# Mites in my springtail and isopod cultures



## sunnysideup (Nov 15, 2018)

My isopod cultures (which contain springtails) have mites! At least I think they’re mites. They’re these tiny, white, round dots about the size of a period/fleck of glitter and move slowly. At first, I thought they might be baby springtails, but they move much more slowly than springtails and are round, not oval like springs. I think they came in with my avocado that I fed them last week. 

Since they’re not red, I don’t think they’re predatory mites. Will they take over my cultures and kill off my isos, or can they live in harmony with the isos and springtails? 

For my larger isos (giant orange, powder blue), I’ll try to sort them out and start a new, mite-free culture. Unfortunately, my powder blue cultures have tiny baby isos so I’m not sure what to do about them. Can I use the mite-infested substrate to “seed” my viv? Are they harmful to frogs or plants? Will my frogs eat the mites? They move so slowly that I’m not sure the frogs will eat them. 

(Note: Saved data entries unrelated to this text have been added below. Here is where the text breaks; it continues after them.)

-- ==== Sys2Proof/Machine/SourceCommands.lean ====
section
/-! DEFINITION. The commands of the PATTERN generator and of the injection buffer (Chapters 6 and 7). -/

namespace Sys2Proof.Machine

/-! ### The PATTERN generator -/

/-- Replace the three settings (R117, R118): enabling from off restarts the numbering at 0. -/
def Pattern.configure (g : Pattern) (enable : Bool) (length gap : Nat) : Pattern :=
  { g with
    enable := enable
    length := length
    gap := gap
    next := if enable && !g.enable then 0 else g.next }

/-- The PATTERN_CONFIG result (section 10.5.5). -/
def Pattern.report (g : Pattern) : List Byte :=
  [flagByte g.enable] ++ natHalf g.length ++ natHalf g.gap ++ [g.phase.code]
    ++ presentHalf g.phase.sequence ++ halfBytes g.next

/-- PATTERN_CONFIG (R118). -/
def patternConfigRequest (m : Message) (s : State) : Answer × State :=
  match m.payload with
  | [e, lh, ll, gh, gl] =>
    let length := (readHalf lh ll).toNat
    let gap := (readHalf gh gl).toNat
    match readFlag e with
    | some enable =>
      if 4 ≤ length ∧ length ≤ 1024 ∧ 8 ≤ gap ∧ gap ≤ 4096 then
        let g := s.pattern.configure enable length gap
        (Answer.ok g.report, s.setPattern g)
      else (Answer.refuse .badField, s)
    | none => (Answer.refuse .badField, s)
  | _ => (Answer.refuse .badLength, s)

def execPatternConfig (s : State) : Result :=
  .next (s.execute (fun k => decide (k = 0x50)) patternConfigRequest)

/-- A frame start may be taken: it is due, or it is due in the character time after this one, the gap
being over or the generator enabled in IDLE (R115, R117).  DESIGN CHOICE (log entry 35): one that is commanded is
taken at once though the FILL of this character time has been offered, so FILL and OPEN share it. -/
def Pattern.atFrameStart (g : Pattern) : Bool :=
  g.startDue
    || (match g.phase with
        | .idle => g.enable
        | .frame _ _ _ _ => false
        | .gap _ _ gap pos => decide (pos = gap))

/-- The generator at a frame start (R115): a new frame with the settings in force, or IDLE; with the
character it offers. -/
def Pattern.frameStart (g : Pattern) : Pattern × Character :=
  if g.enable then
    ({ g with phase := .frame g.next g.length g.gap 0, next := g.next + 1, startDue := false }, .opn)
  else ({ g with phase := .idle, startDue := false }, .fill)

/-- PATTERN_FRAME_START (R115). -/
def execPatternFrameStart (s : State) : Result :=
  .next (s.event (s.pattern.atFrameStart && s.sourceOpen .pattern) fun t =>
    (t.setPattern t.pattern.frameStart.1).offer .pattern t.pattern.frameStart.2)

/-! ### INJECT_START (R128) -/

/-- A complete frame joins the tail of its target's queue (R128, R130, R133). -/
def Pool.enqueue (p : Pool) (e : Port) (f : Frame) : Pool :=
  p.setView e { p.views[e] with queue := p.views[e].queue ++ [f] }

/-- The lower-numbered FREE assembly context (R128). -/
def Pool.freeContext (p : Pool) : Option ContextId := allContexts.find? fun k => p.contexts[k].isNone

/-- 500 ms in ct (R132). -/
def assemblyCt : Nat := 500 * Config.ctPerMs

/-- The next frame id moves on once the present one has been given out (R125). -/
def Pool.advanceId (p : Pool) : Pool := { p with nextId := p.idAfter p.nextId }

/-- An INJECT_START whose fields are in range (R128, checks 2 to 4, and the acceptance). -/
def State.injectStart (s : State) (e : Port) (total : Nat) (notify : Bool) (fragment : List Byte) :
    Answer × State :=
  let p := s.pool
  let id := p.nextId
  if s.eligible e = false then (Answer.refuse .notInject, s)
  else if p.freeDescriptors = 0 ∨ p.freeBlocks < blocksFor total then (Answer.refuse .noSpace, s)
  else if fragment.length = total then
    let q := (p.take total).enqueue e { id := id, notify := notify, bytes := fragment }
    (Answer.ok (halfBytes id ++ [absent]), s.setPool q.advanceId)
  else
    match p.freeContext with
    | none => (Answer.refuse .noAssembly, s)
    | some k =>
      let q := (p.take total).setContext k
        (some { target := e, id := id, total := total, notify := notify, bytes := fragment
                lastFragment := s.timeBase, timer := assemblyCt })
      (Answer.ok (halfBytes id ++ [natByte k.val]), s.setPool q.advanceId)

/-- A fragment length the executor accepts (R177). -/
def fragmentFits (fragment : List Byte) : Bool :=
  decide (1 ≤ fragment.length) && decide (fragment.length ≤ 240)

def injectStartRequest (m : Message) (s : State) : Answer × State :=
  match m.payload with
  | t :: lh :: ll :: n :: fragment =>
    if fragmentFits fragment then
      let total := (readHalf lh ll).toNat
      match readBelow 16 t, readFlag n with
      | some e, some notify =>
        if total = 0 ∨ 1024 < total ∨ total < fragment.length then (Answer.refuse .badField, s)
        else s.injectStart e total notify fragment
      | _, _ => (Answer.refuse .badField, s)
    else (Answer.refuse .badLength, s)
  | _ => (Answer.refuse .badLength, s)

def execInjectStart (s : State) : Result :=
  .next (s.execute (fun k => decide (k = 0x60)) injectStartRequest)

/-! ### INJECT_CONT (R129, R130) -/

/-- The fragment is stored in OPEN context `k` (R129): the assembly goes on, or the frame is complete and
queued (R130). -/
def State.injectStore (s : State) (k : ContextId) (c : Context) (fragment : List Byte) :
    Answer × State :=
  let bytes := c.bytes ++ fragment
  let report := halfBytes c.id ++ natHalf bytes.length
  if bytes.length = c.total then
    (Answer.ok (report ++ [1]),
      s.setPool ((s.pool.setContext k none).enqueue c.target
        { id := c.id, notify := c.notify, bytes := bytes }))
  else
    (Answer.ok (report ++ [0]),
      s.setPool (s.pool.setContext k
        (some { c with bytes := bytes, lastFragment := s.timeBase, timer := assemblyCt })))

def injectContRequest (m : Message) (s : State) : Answer × State :=
  match m.payload with
  | k :: oh :: ol :: fragment =>
    if fragmentFits fragment then
      match readBelow 2 k with
      | none => (Answer.refuse .badField, s)
      | some ctx =>
        match s.pool.contexts[ctx] with
        | none => (Answer.refuse .wrongState, s)
        | some c =>
          if (readHalf oh ol).toNat ≠ c.bytes.length ∨ c.total < c.bytes.length + fragment.length then
            ({ status := .fragmentOrder, result := natHalf c.bytes.length, restart := false }, s)
          else s.injectStore ctx c fragment
    else (Answer.refuse .badLength, s)
  | _ => (Answer.refuse .badLength, s)

def execInjectCont (s : State) : Result :=
  .next (s.execute (fun k => decide (k = 0x61)) injectContRequest)

/-! ### Ending an assembly (R131, R132) -/

/-- OPEN context `k` becomes FREE, its descriptor and blocks free again. -/
def Pool.freeUp (p : Pool) (k : ContextId) (c : Context) : Pool :=
  (p.setContext k none).giveBack 1 c.blocks

/-- INJECT_ABORT (R131). -/
def injectAbortRequest (m : Message) (s : State) : Answer × State :=
  match m.payload with
  | [k] =>
    match readBelow 2 k with
    | none => (Answer.refuse .badField, s)
    | some ctx =>
      match s.pool.contexts[ctx] with
      | none => (Answer.refuse .wrongState, s)
      | some c =>
        (Answer.ok (halfBytes c.id ++ natHalf c.bytes.length), s.setPool (s.pool.freeUp ctx c))
  | _ => (Answer.refuse .badLength, s)

def execInjectAbort (s : State) : Result :=
  .next (s.execute (fun k => decide (k = 0x62)) injectAbortRequest)

/-- ASSEMBLY_TIMEOUT (R132). -/
def execAssemblyTimeout (k : ContextId) (s : State) : Result :=
  .next (s.event s.pool.contexts[k].isSome fun t =>
    match t.pool.contexts[k] with
    | none => t
    | some c =>
      (t.setPool (t.pool.freeUp k c)).notify (.assemblyTimeout c.target c.id c.bytes.length))

/-! ### POOL_STATUS (R138, R182) -/

/-- The five bytes of an egress. -/
def State.viewRecord (s : State) (e : Port) : List Byte :=
  let v := s.pool.views[e]
  [flagByte (s.eligible e), natByte v.queue.length] ++ presentHalf (v.sending.map fun f => f.frame.id)

/-- Whole milliseconds since a fragment, by the time base; at most 499, for the assembly timer ends at 500
(R182, log entry 22). -/
def sinceFragment (now last : Word32) : Nat := min 499 ((now - last).toNat / 1000)

/-- The eleven bytes of a context (R182). -/
def contextRecord (now : Word32) : Option Context → List Byte
  | none => [0, absent, 0, 0, 0, 0, 0, 0, 0, 0, 0]
  | some c =>
    [1, natByte c.target.val] ++ halfBytes c.id ++ natHalf c.total ++ natHalf c.bytes.length
      ++ [natByte c.blocks] ++ natHalf (sinceFragment now c.lastFragment)

/-- The POOL_STATUS result (R182). -/
def State.poolStatusResult (s : State) : List Byte :=
  [natByte s.pool.freeBlocks, natByte s.pool.freeDescriptors] ++ halfBytes s.pool.nextId
    ++ allPorts.flatMap s.viewRecord
    ++ s.pool.contexts.toList.flatMap (contextRecord s.timeBase)

def poolStatusRequest (m : Message) (s : State) : Answer × State :=
  match m.payload with
  | [] => (Answer.ok s.poolStatusResult, s)
  | _ :: _ => (Answer.refuse .badLength, s)

def execPoolStatus (s : State) : Result :=
  .next (s.execute (fun k => decide (k = 0x63)) poolStatusRequest)

/-! ### Sending (R134, R135) -/

/-- A frame may start on `e` (R134): STEADY on INJECT, no frame in progress, the gap over, the queue not
empty. -/
def State.frameMayStart (s : State) (e : Port) : Bool :=
  let v := s.pool.views[e]
  decide (s.egresses[e].state = .steady) && decide (s.egresses[e].current = .inject)
    && v.sending.isNone && decide (v.gap = 8) && !v.queue.isEmpty

/-- The head frame of `e` starts, and the view offers its OPEN. -/
def State.startFrame (s : State) (e : Port) : State :=
  let v := s.pool.views[e]
  match v.queue with
  | [] => s
  | f :: rest =>
    let w : View :=
      { queue := rest, sending := some { frame := f, sent := 0, shutDue := false }, gap := 0
        startDue := false }
    (s.setPool (s.pool.setView e w)).setEgress e (s.egresses[e].receive .inject .opn)

/-- INJECT_FRAME_START (R134).  DESIGN CHOICE (log entry 35): one that is commanded while the conditions of R134 hold
is taken at once though the view has offered the FILL of this character time, so FILL and OPEN share it; `startDue`
is asked of the part's own frame starts alone. -/
def execInjectFrameStart (e : Port) (s : State) : Result :=
  .next (s.event (s.frameMayStart e) fun t => t.startFrame e)

/-- The SHUT of the frame SENDING on `e` is due on an egress that still carries the frame (R135). -/
def State.shutReady (s : State) (e : Port) : Bool :=
  (s.pool.views[e].sending.any fun f => f.shutDue) && decide (s.egresses[e].current = .inject)
    && (decide (s.egresses[e].state = .steady) || decide (s.egresses[e].state = .draining))

/-- The SHUT is sent (R135); in a drain it ends the drain too (R37, R44). -/
def State.sendShut (s : State) (e : Port) : State :=
  match s.egresses[e].change with
  | some _ => s.endDrain e .shut
  | none => (s.setEgress e { s.egresses[e] with line := some .shut, inside := false }).injectSent e

/-- INJECT_FRAME_SENT (R135). -/
def execInjectFrameSent (e : Port) (s : State) : Result :=
  .next (s.event (s.shutReady e) fun t => t.sendShut e)

end Sys2Proof.Machine
end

For my smaller isos (dwarf purple and dwarf whites), I’m. Im not sure what to do... if they’re safe to feed to frogs then I can use the mite-infested substrate in my viv. But they’re really slow, so not sure my frogs will bite. What experiences have people had with mites in their iso cultures? Appreciate any advice you can provide!


----------



## kimcmich (Jan 17, 2016)

Greetings,

The same predator-free, resource-rich environment you've created with isopods and springtails in-mind is also perfectly suited to mites. Merely having mites is not a problem. Unless you are seeing plague-like population growth or a sudden lack of baby isopods, the mites are harmless.

Think of them as your clean-up crew's clean-up crew.


----------



## sunnysideup (Nov 15, 2018)

kimcmich said:


> Greetings,
> 
> The same predator-free, resource-rich environment you've created with isopods and springtails in-mind is also perfectly suited to mites. Merely having mites is not a problem. Unless you are seeing plague-like population growth or a sudden lack of baby isopods, the mites are harmless.
> 
> Think of them as your clean-up crew's clean-up crew.

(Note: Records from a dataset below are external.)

-- ==== Sys2Proof/Certificates/Slice0/Obligations.lean ====
section
/-! DEFINITION. The statements about the model, for the provers. -/

open Sys2Proof Sys2Proof.Machine

/-! ### Steps and resets -/

/-- Asked for a block: a step with a command at the front of the queue is the command's meaning on the
state with the queue's rest. -/
def Obligations.StepRunsTheFrontCommand : Prop :=
  ∀ (c : Instr) (s : State), step { s with pending := c :: s.pending } = exec c s

/-- No command is refused or ends in a fault, and none touches the queue of commands behind it.  That a command
the state does not offer answers next too, changing nothing, is the model's choice (log entry 1): no rule says
what such an event would do. -/
def Obligations.EveryCommandAnswersNextAndKeepsTheQueue : Prop :=
  ∀ (c : Instr) (s : State), ∃ t : State, exec c s = .next t ∧ t.pending = s.pending

/-- Egress `e` has a join due: its target is between frames (R38). -/
def JoinDue (s : State) (e : Port) : Prop :=
  s.egresses[e].state = .joining
    ∧ ∃ ch, s.egresses[e].change = some ch ∧ s.betweenFrames e ch.target = true

/-- The INJECT view of `e` starts a frame in this character time (R134). -/
def FrameStartDue (s : State) (e : Port) : Prop :=
  s.pool.views[e].startDue = true ∧ s.frameMayStart e = true

/-- The INJECT view of `e` ends its frame in this character time (R135). -/
def FrameEndDue (s : State) (e : Port) : Prop :=
  (∃ f, s.pool.views[e].sending = some f ∧ f.shutDue = true) ∧ s.egresses[e].current = .inject
    ∧ (s.egresses[e].state = .steady ∨ s.egresses[e].state = .draining)

/-- The read of ingress `p` is due: it is owed (R10), and no egress holds a character of the ingress back (log entry
24) or is to join it at this moment (R38; log entry 33); the last read of a character time with a MARK event waits for the part's own frame starts and ends (R81; log
entry 34). -/
def ReadIsOwed (s : State) (p : Port) : Prop :=
  s.ports[p].readDue = true ∧ s.sourceOpen (.ingress p) = true
    ∧ ((∃ q : Port, s.ports[q].markDue = true) ∨ (s.ports[p].readOnce s.maxframe).event = .mark →
      (∀ q : Port, q ≠ p → s.ports[q].readDue = false) →
      s.pattern.startDue = false ∧ ∀ e : Port, ¬ FrameStartDue s e ∧ ¬ FrameEndDue s e)

/-- The events due while the part runs and no join is: the expiry of a timer exactly when its count has come to 0,
NOISE_WINDOW_END when the window has run its 4096 character times (R5), a TRACKER_READ when a read is owed (R10), a
drain's end or deadline with its character held back (R37, R39), a settle, frame start or frame end that waits, and
the row of the request at the head of the intake queue when the executor can take it (R163).  A cancel and a group
wait that meet the end of a qualification have their third outcome too (R106, R107; log entry 13). -/
def DueInRun (s : State) (c : Instr) : Prop :=
  match c with
  | .gapTimerExpiry => s.link.gapTimer = some 0
  | .sendComplete => ∃ m : Sending, s.link.mtx = some m ∧ m.left = 0
  | .sdLossTimerExpiry p => s.ports[p].sdLoss = some 0
  | .noiseWindowEnd p => ∃ w : Window, s.ports[p].window = some w ∧ 4096 ≤ w.pos
  | .trafficTimerExpiry p => s.ports[p].traffic = some 0
  | .trackerRead p => ReadIsOwed s p
  | .drainEnd e => s.egresses[e].state = .draining ∧ s.egresses[e].current ≠ .inject
      ∧ (s.egresses[e].held = some .shut ∨ s.egresses[e].held = some .abort)
  | .deadlineExpiry e => s.egresses[e].state = .draining ∧ s.egresses[e].held ≠ none
      ∧ ∃ ch, s.egresses[e].change = some ch ∧ ch.deadline = some 0
  | .editSettle e => s.egresses[e].planSettle ≠ none
  | .holdOffExpiry e => s.egresses[e].entry.guard ≠ none
      ∧ ∃ r : Guard, s.guards[e] = some r ∧ r.state = .holdoff 0
  | .waitToRestoreExpiry e => s.egresses[e].entry.guard ≠ none
      ∧ ∃ r : Guard, s.guards[e] = some r ∧ r.state = .restoreWait 0
  | .armExpiry k => ∃ p : Plan, s.plans[k] = some p ∧ p.state = .armed ∧ p.timer = some 0
      ∧ p.trigger.isGroup = false
  | .groupWaitExpiry k first => ∃ p : Plan, s.plans[k] = some p ∧ p.state = .armed ∧ p.timer = some 0
      ∧ p.trigger.isGroup = true
      ∧ (first = true → s.group.membership = .member (.released (some 0)))
  | .qualificationComplete => s.group.membership = .member (.released (some 0))
  | .holdExpiry => s.group.membership = .member (.hold 0)
  | .faultTimerExpiry => s.group.faultTimer = some 0
  | .patternFrameStart => s.pattern.startDue = true ∧ s.sourceOpen .pattern = true
  | .injectFrameStart e => FrameStartDue s e
  | .injectFrameSent e => FrameEndDue s e
  | .assemblyTimeout k => ∃ x : Context, s.pool.contexts[k] = some x ∧ x.timer = 0
  | .senseQualified n => s.senses[n].qualifier = .qualifying 0
  | .planCancel first => (∃ m rest, s.CanTake m rest 0x33)
      ∧ (first = true → s.group.membership = .member (.released (some 0)))
  | c => ∃ m rest, s.CanTake m rest m.kind ∧ c = requestCommand m.kind

/-- The part's own events that are due (the model's choice, log entry 5): a join comes before any other (R38), a
restart ends after its 20 us (R169), and a hardware reset has none. -/
def Due (s : State) (c : Instr) : Prop :=
  match s.phase with
  | .hardwareReset _ => False
  | .restart left => left = 0 ∧ c = .restartEnd s.strapPins
  | .run => (∃ e, c = .joinComplete e ∧ JoinDue s e) ∨ ((∀ e, ¬ JoinDue s e) ∧ DueInRun s c)

/-- On an empty queue (the model's choice, log entries 2 and 5) the step is an event of the part that is due,
the only one or the one that the free choice draws: timers that have come to 0, noise windows of 4096 character
times (R5), owed reads (R10), joins before all else (R38), the request at the head of the intake queue (R163)
and the end of a message on MTX (R166) among them; in a restart its end when the 20 us are over (R169), and
until then they run; in a hardware reset nothing happens.  While the part runs with none due, one character time
passes: the time base counts microseconds of 100 character times (R170), every timer that runs has one character
time less to go (the qualification, hold and fault timers of the group interface (R97) and the 200 ns of a sense
qualifier (R142) among them), each ingress owes one read (R10), the PATTERN generator and then each INJECT view
offer their next character, and the map, claims, conditions, notices, settings and the waiting requests and
replies stay as they are. -/
def Obligations.EmptyQueueTakesADueEventOrPassesTime : Prop :=
  ∀ s : State, s.pending = [] →
    (∀ c, c ∈ s.dueCommands ↔ Due s c)
    ∧ (∀ c, s.dueCommands = [c] → step s = exec c s)
    ∧ (∀ c, 2 ≤ s.dueCommands.length →
        s.dueCommands[Config.freeChoice s.draws % s.dueCommands.length]? = some c →
        step s = exec c (s.setDraws (s.draws + 1)))
    ∧ (s.dueCommands ≠ [] → ∃ c ∈ s.dueCommands, ∃ draws, step s = exec c (s.setDraws draws))
    ∧ (s.dueCommands = [] → ∀ left, s.phase = .restart left →
        step s = .next { s with phase := .restart (left - 1) })
    ∧ (∀ cause, s.phase = .hardwareReset cause → step s = .next s)
    ∧ (s.dueCommands = [] → s.phase = .run → ∃ t : State, step s = .next t
        ∧ t = allPorts.foldl State.viewNewTime s.clocksNewTime.patternNewTime
        ∧ s.clocksNewTime.pattern = s.pattern ∧ s.clocksNewTime.pool.views = s.pool.views
        ∧ (∀ e : Port, s.clocksNewTime.egresses[e] = s.egresses[e].newTime)
        ∧ (∀ p : Port, t.ports[p] = { s.ports[p] with
            sdLoss := s.ports[p].sdLoss.map fun n => n - 1
            traffic := s.ports[p].traffic.map fun n => n - 1
            window := s.ports[p].window.map fun w => { w with pos := w.pos + 1 }
            readDue := true })
        ∧ (∀ (e : Port) (r : Guard), s.guards[e] = some r →
            (∀ left, r.state = .holdoff left →
              t.guards[e] = some { r with state := .holdoff (left - 1) })
            ∧ (∀ left, r.state = .restoreWait left →
              t.guards[e] = some { r with state := .restoreWait (left - 1) })
            ∧ (r.state.timer = none → t.guards[e] = some r))
        ∧ (∀ k : SlotId, t.plans[k] = s.plans[k].map fun p : Plan =>
            { p with timer := p.timer.map fun n => n - 1 })
        ∧ (∀ k : ContextId, t.pool.contexts[k] = s.pool.contexts[k].map fun c : Context =>
            { c with timer := c.timer - 1 })
        ∧ t.group = { s.group with
            membership := (match s.group.membership with
              | .member (.released q) => .member (.released (q.map fun n => n - 1))
              | .member (.hold left) => .member (.hold (left - 1))
              | m => m)
            faultTimer := s.group.faultTimer.map fun n => n - 1 }
        ∧ (∀ n : SenseId, t.senses[n] = { s.senses[n] with
            qualifier := match s.senses[n].qualifier with
              | .qualifying left => .qualifying (left - 1)
              | q => q })
        ∧ t.link = { s.link with
            gapTimer := s.link.gapTimer.map fun n => n - 1
            mtx := s.link.mtx.map fun m : Sending => { m with left := m.left - 1 } }
        ∧ (s.subMicro < 99 → t.timeBase = s.timeBase ∧ t.subMicro = s.subMicro + 1)
        ∧ (99 ≤ s.subMicro → t.timeBase = s.timeBase + 1 ∧ t.subMicro = 0)
        ∧ t.conds = s.conds ∧ t.notices = s.notices ∧ t.claims = s.claims ∧ t.maxframe = s.maxframe
        ∧ t.straps = s.straps ∧ t.link.intake = s.link.intake ∧ t.link.refusals = s.link.refusals
        ∧ t.link.executed = s.link.executed ∧ t.phase = s.phase ∧ t.pending = []
        ∧ ∀ e : Port, t.egresses[e].entry = s.egresses[e].entry)

/-- What the blocks hold at a reset: an ingress section (R9, R19, R20, R21, R24), a selector with its entry
(R27, R28, R120), the PATTERN generator (R113), the injection buffer (R126), a condition (R139), the notice
queue (R148), the link (R167), and the group interface at the end of a reset (R99, R108). -/
def BlocksAtReset : Prop :=
  (∀ sd, Ingress.afterReset sd =
    { sd := sd, line := if sd then .hunt else .dark, sdLoss := none, searchRun := 0, violationRun := 0
      traffic := none, window := none, quietWindows := 0, lastWindow := 0, buffer := [], priming := false
      slipPending := false, tracker := .outside, abortDue := false, clean := .fill, cleanInside := false
      readDue := false, markDue := false, counters := Vector.replicate 11 0, expected := none, threshold := 16
      mode := .normal, txen := .auto })
  ∧ Egress.afterReset =
    { entry := { source := .hold, policy := .clean, guard := none }, state := .off, current := .hold, change := none
      inside := false, held := none, line := none, planSettle := none }
  ∧ Pattern.afterReset = { enable := false, length := 64, gap := 16, phase := .idle, next := 0, startDue := false }
  ∧ Pool.afterReset =
    { freeBlocks := 128, freeDescriptors := 32, nextId := 0
      views := Vector.replicate 16 { queue := [], sending := none, gap := 0, startDue := false }
      contexts := Vector.replicate 2 none }
  ∧ Condition.afterReset = { latch := false, count := 0, subscribed := false, pending := false }
  ∧ NoticeQueue.afterReset = { entries := [], next := 0, lost := 0, firstLoss := none }
  ∧ Link.afterReset =
    { framer := .seek, gapTimer := none, intake := [], refusals := [], executed := [], restartPending := false
      mtx := none }
  ∧ ∀ high, Group.afterReset high =
    { membership := .unset, plan := none, high := high, faultTimer := if high then some 200 else none
      episode := false, epoch := 0 }

/-- The level of GRDY as a reset begins, at which the part pulls the line low: a line that reads HIGH and that
the part had released reads LOW at once on sound wiring, which is a free value, and any other stays (R97; log
entry 19). -/
def LevelFollowsThePull (s : State) (draws : Nat) (t : State) : Prop :=
  (s.group.driveLow = false → s.group.high = true → t.group.high = !Config.grdySound draws)
  ∧ (s.group.driveLow = true ∨ s.group.high = false → t.group.high = s.group.high)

Oh nice! I thought (non-predatory) mites would kill off my isopods (crash), likely due to large populations. I read on another thread that if there are lots of springtails, then they will keep mite populations at bay which is why I added springtails to my iso cultures. Unfortunately, it looks like the mites boomed before my springtails could get going. 

If the mites aren’t a problem, then why do people think they’re bad? Or are they not bad? If I am seeing baby isos, then there’s nothing to worry about I guess. I just thought people didn’t like having mites in their iso cultures. 

Have you ever seen your frogs eat the mites? They’re so slow... I’m wondering if they’d even be tempted.


----------



## DPfarr (Nov 24, 2017)

The mites are a bummer for me because if they exist there, they’re in my fruit flies.


----------



## kimcmich (Jan 17, 2016)

@sunnysideup

Mites can be a problem through direct competition for food - so a population boom of mites in your culture can deplete the shared food supply. 

Because mites have a shorter lifecycle than fruitflies (or isos), they can respond to food with population growth more quickly. That means if you introduce mites into a new culture the mites can grow fast enough to be a problem for the culture - from both food competition and because FF eggs are a potential meal for mites (even non-predatory mites). Isopods might avoid egg predation issues since they retain their eggs and larvae.

I have had individual FF cultures develop significant mite populations over the 5-6 weeks I feed from them - but they still produced the same amount of flies as cleaner cultures. I don't culture my own flies anymore but, if I did, I would *not* use the heavily infested cultures to start new cultures - that would be asking for a mite plague.

I would say there is a tendency on the board to over-react to all kinds of unchosen viv inhabitants - mites, worms, fungi and slime molds being the most popular frights. Most of the time all of them are harmless and/or beneficial and remain well-behaved.


----------



## sunnysideup (Nov 15, 2018)

Thanks for the input! Really appreciate hearing these mites aren’t a huge issue (other than food competition or FF cultures). They may have also come from my FF cultures, I just assumed they came from the avocado since they were all over them. 

Will mites overtake a springtail population or can they live together?

The mites I have look like active bakers yeast granules (not brewers yeast), but they’re white and move slowly. If they’re safe to feed to frogs, I may use the substrate to seed a new viv and/or just put the frogs in my iso culture to see if they’ll eat the mites. Glad to know these aren’t a huge deal


----------



## kimcmich (Jan 17, 2016)

> Will mites overtake a springtail population or can they live together?


Mites and springtails co-exist in nearly every terrestrial environment on earth. 
Cultures, however, are not natural environments and, in fact, are created to _encourage_ population explosions. Of course, we intend for the exploding population to be our target food animal but organisms have their own agenda and don't necessarily cooperate... and we only notice when the wrong population explodes.

Starting cultures with clean media and clean seed populations is the best way to get the boom to favor your target animal rather than mites.


----------



## DPfarr (Nov 24, 2017)

I’ve seen mites in my springtail cultures right after I feed them some yeast. I don’t think they reproduce very well in my charcoal fruit and yeast containers compared to a Dorsophila media.


----------